I thanked the mother superior, and she advised me to go lay down. I probably looked a little dazed.  I collapsed on my old bed, it was so comfortable and welcoming now. When I woke up I realized it was probably dinner time, or later. I was very hungry, and went to see if there was anything left. The others were just finishing their meal. When I walked into the room, they all stopped, spoons paused in midair, and looked at me. I wanted to sink into the ground, I hadn’t the least idea why they gave me such strange looks.
“Catherine has come back to stay with us, sisters,” the mother superior said briskly. I felt their resentment at once, when I asked for something to eat. Then it was clear: I was simply one more to spread to the sparse food to. My staying would mean everyone would get a little less, so that I could eat. I didn’t want to cause them any inconvenience, but what else could I do?

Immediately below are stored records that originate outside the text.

/-- Rule R93: SUB, with C and H as borrows. -/
def Obligations.SubComputesDifferenceAndFlags : Prop :=
  ∀ (a n : Byte) (f : Flags),
    let out := aluSub a n f
    (out.1.toNat : Int) = ((a.toNat : Int) - (n.toNat : Int)) % 256 ∧
      (out.2.z = true ↔ a = n) ∧ out.2.n = true ∧
      (out.2.h = true ↔ a.toNat % 16 < n.toNat % 16) ∧
      (out.2.c = true ↔ a.toNat < n.toNat)

/-- Rule R96, which the spec marks as derived: the pair of carry and result is the exact sum or difference; the carry seen
from the result. -/
def Obligations.FlagLawsOfTheAlu : Prop :=
  ∀ (a n : Byte) (f : Flags),
    let add := aluAdd a n f
    let adc := aluAdc a n f
    let sub := aluSub a n f
    256 * add.2.c.toNat + add.1.toNat = a.toNat + n.toNat ∧
      256 * adc.2.c.toNat + adc.1.toNat = a.toNat + n.toNat + f.c.toNat ∧
      (sub.1.toNat : Int) - 256 * (sub.2.c.toNat : Int) = (a.toNat : Int) - (n.toNat : Int) ∧
      (add.2.c = true ↔ add.1 < a) ∧
      (adc.2.c = true ↔ adc.1 < a ∨ (adc.1 = a ∧ f.c = true)) ∧
      (sub.2.c = true ↔ a < sub.1) ∧
      (n = 0 → sub.2.c = false ∧ sub.2.h = false) ∧
      (f.c = false → adc = add)

/-! Memory and addresses -/

/-- Rules R49, R50 and R51: an access in range reads or writes the one byte and nothing else; above 0xFFFF it raises
OutOfRangeAddress with the address. -/
def Obligations.BusAccessesOneByteInRange : Prop :=
  ∀ (m : Memory) (addr : Nat) (v : Byte),
    (addr ≤ 0xFFFF →
      busRead m addr = .ok (m.read addr) ∧
      ∃ m', busWrite m addr v = .ok m' ∧ m'.read addr = v ∧ ∀ x, x ≠ addr → m'.read x = m.read x) ∧
    (0xFFFF < addr →
      busRead m addr = .error (.outOfRangeAddress addr) ∧ busWrite m addr v = .error (.outOfRangeAddress addr))

/-- Rule R56: `Addr(base, k)` under each value of `ADDR_WRAP`. -/
def Obligations.AddrWrapsOrRaises : Prop :=
  ∀ (mode : AddrWrap) (base : Word) (k : Nat), k ∈ [1, 2, 3] →
    (base.toNat + k ≤ 0xFFFF → ∃ x, addrAfter mode base k = .ok x ∧ x.toNat = base.toNat + k) ∧
    (0xFFFF < base.toNat + k →
      (∃ x, addrAfter .wrap base k = .ok x ∧ x.toNat = base.toNat + k - 0x10000) ∧
      addrAfter .fault base k = .error (.outOfRangeAddress (base.toNat + k)))

/-- The canonical form (the model's own): a write in range keeps it, and two memories in it that read alike are equal. -/
def Obligations.MemoryKeepsCanonicalForm : Prop :=
  (∀ (m m' : Memory) (addr : Nat) (v : Byte), m.wf = true → busWrite m addr v = .ok m' → m'.wf = true) ∧
  (∀ m m' : Memory, m.wf = true → m'.wf = true → (∀ x : Word, m.read x.toNat = m'.read x.toNat) → m = m')

/-! Encoding -/

/-- Words written out from the spec's encodings decode to their instructions; a sanity statement. -/
def Obligations.SpecWordsDecode : Prop :=
  decode Config.params [0b00110001, 0x00, 0x20] = .ok (.ldSpD16 0x2000, []) ∧
  decode Config.params [0b00100001, 0x00, 0xC0] = .ok (.ldHlD16 0xC000, []) ∧
  decode Config.params [0b00111110, 0x0F] = .ok (.ldAD8 0x0F, []) ∧
  decode Config.params [0b10001110] = .ok (.adcAIndHl, []) ∧
  decode Config.params [0b11011010, 0x0A, 0x00] = .ok (.jpCA16 0x000A, []) ∧
  decode Config.params [0b00110000, 0xFC] = .ok (.jrNcE8 0xFC, []) ∧
  decode Config.params [0xCB, 0x37] = .ok (.prefixed 0x37, []) ∧
  decode Config.params [0xD3] = .ok (.emptyPrimary 0xD3, [])

/-- Every well-formed instruction, encoded and decoded under any well-formed parameters, is read back with every operand, and
the bytes after it are left. -/
def Obligations.DecodeReadsBackEveryEncoding : Prop :=
  ∀ (p : Params) (i : Instr) (rest : List Byte), p.wf = true → i.wf p = true →
    decode p (encode p i ++ rest) = .ok (i, rest)

/-- Whatever the decoder reads is well formed, and encoding it gives the bytes it was read from: each sequence of bytes has
one meaning. -/
def Obligations.EncodeGivesBackDecodedBytes : Prop :=
  ∀ (p : Params) (bytes rest : List Byte) (i : Instr), p.wf = true → decode p bytes = .ok (i, rest) →
    i.wf p = true ∧ encode p i ++ rest = bytes

/-- Rule R80: under GOBOY-DOC the primary table holds exactly 0x31 with operand length 2, 12 cycles and no condition, and the
extended table is empty. -/
def Obligations.DocumentedTableHoldsOneRow : Prop :=
  (∀ op : Byte, (primaryEntry .gobyDoc op).isSome = true ↔ op = 0x31) ∧
  (∀ op : Byte, ∀ d, primaryEntry .gobyDoc op = some d →
    d.handler = .imm16 .ldSpD16 ∧ d.handler.operandLength = 2 ∧ d.baseCycles = 12 ∧ d.notTakenCycles = none) ∧
  (∀ (t : Table) (xx : Byte), (extendedEntry t xx).isNone = true)

/-! The step -/

/-- Rules R70, R102 and R103: when the bytes at `pc` decode to an instruction, the step is `exec` of it on that very state;
the step adds nothing, as the handler itself advances `pc` (rule R106). -/
def Obligations.StepRunsTheDecodedInstruction : Prop :=
  ∀ (s : State) (bytes : List Byte) (i : Instr),
    decode s.cfg bytes = .ok (i, []) → BytesAtPc s bytes → step s = exec i s

/-- Rule R104: an empty primary entry raises UnimplementedOpcode with the byte and `pc`, and the step call leaves the state
unchanged, also at the top of memory under `ADDR_WRAP = fault`. -/
def Obligations.EmptyPrimaryEntryRaises : Prop :=
  (∀ (s : State) (errCycles : Nat),
    s.byteAt s.pc ≠ s.cfg.prefixOpcode → s.byteAt s.pc ∉ s.cfg.table.populated →
      step s = .fault (.unimplementedOpcode .primary (s.byteAt s.pc) s.pc) ∧
      (stepCall errCycles s).result = .unimplementedOpcode .primary (s.byteAt s.pc) s.pc ∧
      (stepCall errCycles s).state = s) ∧
  (∀ (op : Byte) (s : State), exec (.emptyPrimary op) s = .fault (.unimplementedOpcode .primary op s.pc))

/-- Rule R105 with decision D6: the prefix byte reads a second byte, and the pair always raises UnimplementedOpcode with the
extended table, the second byte and the address of the prefix byte; at 0xFFFF under `fault` the second address raises
first. -/
def Obligations.PrefixedPairRaises : Prop :=
  (∀ s : State, s.byteAt s.pc = s.cfg.prefixOpcode → HasRoom 1 s →
    step s = .fault (.unimplementedOpcode .extended (s.byteAt (s.pc + 1)) s.pc)) ∧
  (∀ s : State, s.byteAt s.pc = s.cfg.prefixOpcode → s.cfg.addrWrap = .fault → s.pc = 0xFFFF →
    step s = .fault (.outOfRangeAddress 0x10000)) ∧
  (∀ (xx : Byte) (s : State), exec (.prefixed xx) s = .fault (.unimplementedOpcode .extended xx s.pc))

/-- Rules R101, R104 and R105: when addresses wrap, a step completes exactly when the byte at `pc` is a populated opcode and
not the prefix. -/
def Obligations.StepCompletesExactlyOnPopulatedOpcodes : Prop :=
  ∀ s : State, s.cfg.addrWrap = .wrap →
    ((∃ t, step s = .next t) ↔
      s.byteAt s.pc ≠ s.cfg.prefixOpcode ∧ s.byteAt s.pc ∈ s.cfg.table.populated)

/-- Every step completes or raises one of the two errors; the model refuses nothing (rule R112). -/
def Obligations.StepIsNeverRefused : Prop :=
  ∀ s : State, (∃ t, step s = .next t) ∨
    (∃ t op, step s = .fault (.unimplementedOpcode t op s.pc)) ∨ (∃ addr, step s = .fault (.outOfRangeAddress addr))

/-- Rule R162: a step raises OutOfRangeAddress only under `ADDR_WRAP = fault`, with the first address past the top, and only
from the last three addresses, at a byte that is populated or the prefix (rule R164). -/
def Obligations.OutOfRangeOnlyNearTheTop : Prop :=
  ∀ (s : State) (addr : Nat), step s = .fault (.outOfRangeAddress addr) →
    s.cfg.addrWrap = .fault ∧ addr = 0x10000 ∧ 0xFFFD ≤ s.pc.toNat ∧
      (s.byteAt s.pc = s.cfg.prefixOpcode ∨ s.byteAt s.pc ∈ s.cfg.table.populated)

/-- Rule R108: a completed step reports the descriptor's not-taken cycles when the descriptor is conditional and the condition
in the opcode's field `cc` is false, and its base cycles in every other case; a step that raises an error reports the draw
`ERR_CYCLES` (decision D7). -/
def Obligations.CyclesAreTheDescriptors : Prop :=
  (∀ (s : State) (f : Fault) (errCycles : Nat), step s = .fault f → (stepCall errCycles s).cycles = errCycles) ∧
  ∀ s t : State, step s = .next t →
    ∃ d, primaryEntry s.cfg.table (s.byteAt s.pc) = some d ∧
      t.report =
        match d.notTakenCycles with
        | none => d.baseCycles
        | some notTaken =>
          let cc := (s.byteAt s.pc).toNat / 8 % 4
          let holds := if cc = 0 then !s.flags.z else if cc = 1 then s.flags.z
            else if cc = 2 then !s.flags.c else s.flags.c
          if holds then d.baseCycles else notTaken

/-! The instructions -/

/-- Rule R120: `LD SP,d16`, in both configurations; the operand bytes at `pc + 1` and `pc + 2`, low byte first; nothing but
`sp` and `pc` written (in the rule by decision D10); the errors under `ADDR_WRAP = fault`. -/
def Obligations.LdSpLoadsTheStackPointer : Prop :=
  (∀ (d16 : Word) (s : State), HasRoom 3 s →
    exec (.ldSpD16 d16) s = .next { s with sp := d16, pc := s.pc + 3, report := 12 }) ∧
  (∀ s : State, s.cfg.wf = true → s.byteAt s.pc = 0x31 → HasRoom 3 s →
    step s = .next { s with
      sp := BitVec.ofNat 16 (256 * (s.byteAt (s.pc + 2)).toNat + (s.byteAt (s.pc + 1)).toNat)
      pc := s.pc + 3
      report := 12 }) ∧
  (∀ s : State, s.cfg.wf = true → s.byteAt s.pc = 0x31 → s.cfg.addrWrap = .fault → 0xFFFD ≤ s.pc.toNat →
    step s = .fault (.outOfRangeAddress 0x10000))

“She’s come back to be fed, that’s what it is. Doesn’t think of us, hardly enough to eat anyways. But young people are like that, just as selfish as could be,” someone murmured in the kitchen. I blushed, for the second time in my life. I was ashamed partly because that was indeed, one reason why I returned, and because they made me sound so wicked and conniving. After eating my thin soup that was more like muddy water, I went back to my room. It was very cold, and I shivered under the blankets. For the first time in a while there were no sounds to wake me, no marching armies, no screaming women or children, no crackling devouring fires. It was peaceful. But I was frightened. The silence was more dangerous to me than the noise. I felt locked up, away from the world. A form of solitary confinement…I thought bitterly…those horrible crimes are still happening, I just can’t hear them. The deadly muteness threatened me with imagined voices and sounds. Restlessly, I at last fell asleep.
But I had a dream. I was sitting on my cot, and a soldier came in. He stomped his way over to me, and stood, smelling of beer, cigars, blood, and sauerkraut, over me. I cringed and tried to turn away. He grabbed my neck and mumbled something in garbled German. He took out a sharp, shiny knife.
“This is for those who lie. Those who are self-centered. Those who pretend they are righteous, and are not. Those who take food from the mouths of the innocent. I shall either use this,” he ran his finger across the blade, “or burn you alive in this room.” I shook at the thought of dying in a fire. He took advantage of my fear. “I think that is the best way to remove hypocrites from the world.” He took a match from his pocket, pulled the blanket off my bed and made a pile in the middle of the floor with it. “What is in that box?” he demanded. I could not answer. He opened it, and found all the letters from my parents. “Perfect tinder,” he muttered.  He crumpled the papers up on the blanket. “I’ll light the match, and as soon as the paper has caught fire, I’ll leave, and lock the door after me. I’d better tie you up, so you don’t escape.” He used his belt to wrap me to the bed frame. Then, holding the match firmly, he lit it, and carefully dropped in among the love letters from a French woman. The greedy flame consumed the first sheet within seconds, and then the man left. I heard him bar the door. With agonizing awareness, I watched the fire spread and grow. It charred the blanket, and crept closer to the bed. Then in a moment it caught the mattress, and the straw inside. Another moment, and it was inches from my body. I could feel the intense heat, and screamed.
I woke up, sweating and throwing the covers off me. I looked around desperately for the fire, but there was none. The fear choked my throat, I could not swallow. Oh, no, I can’t live like this. Please, I must escape, I must do something to get away. It will be like this every night. Every night I shall be haunted and teased by what I have done. So I worried and fretted until morning came.
Thus was my first night back at St. Margaret’s Nunnery.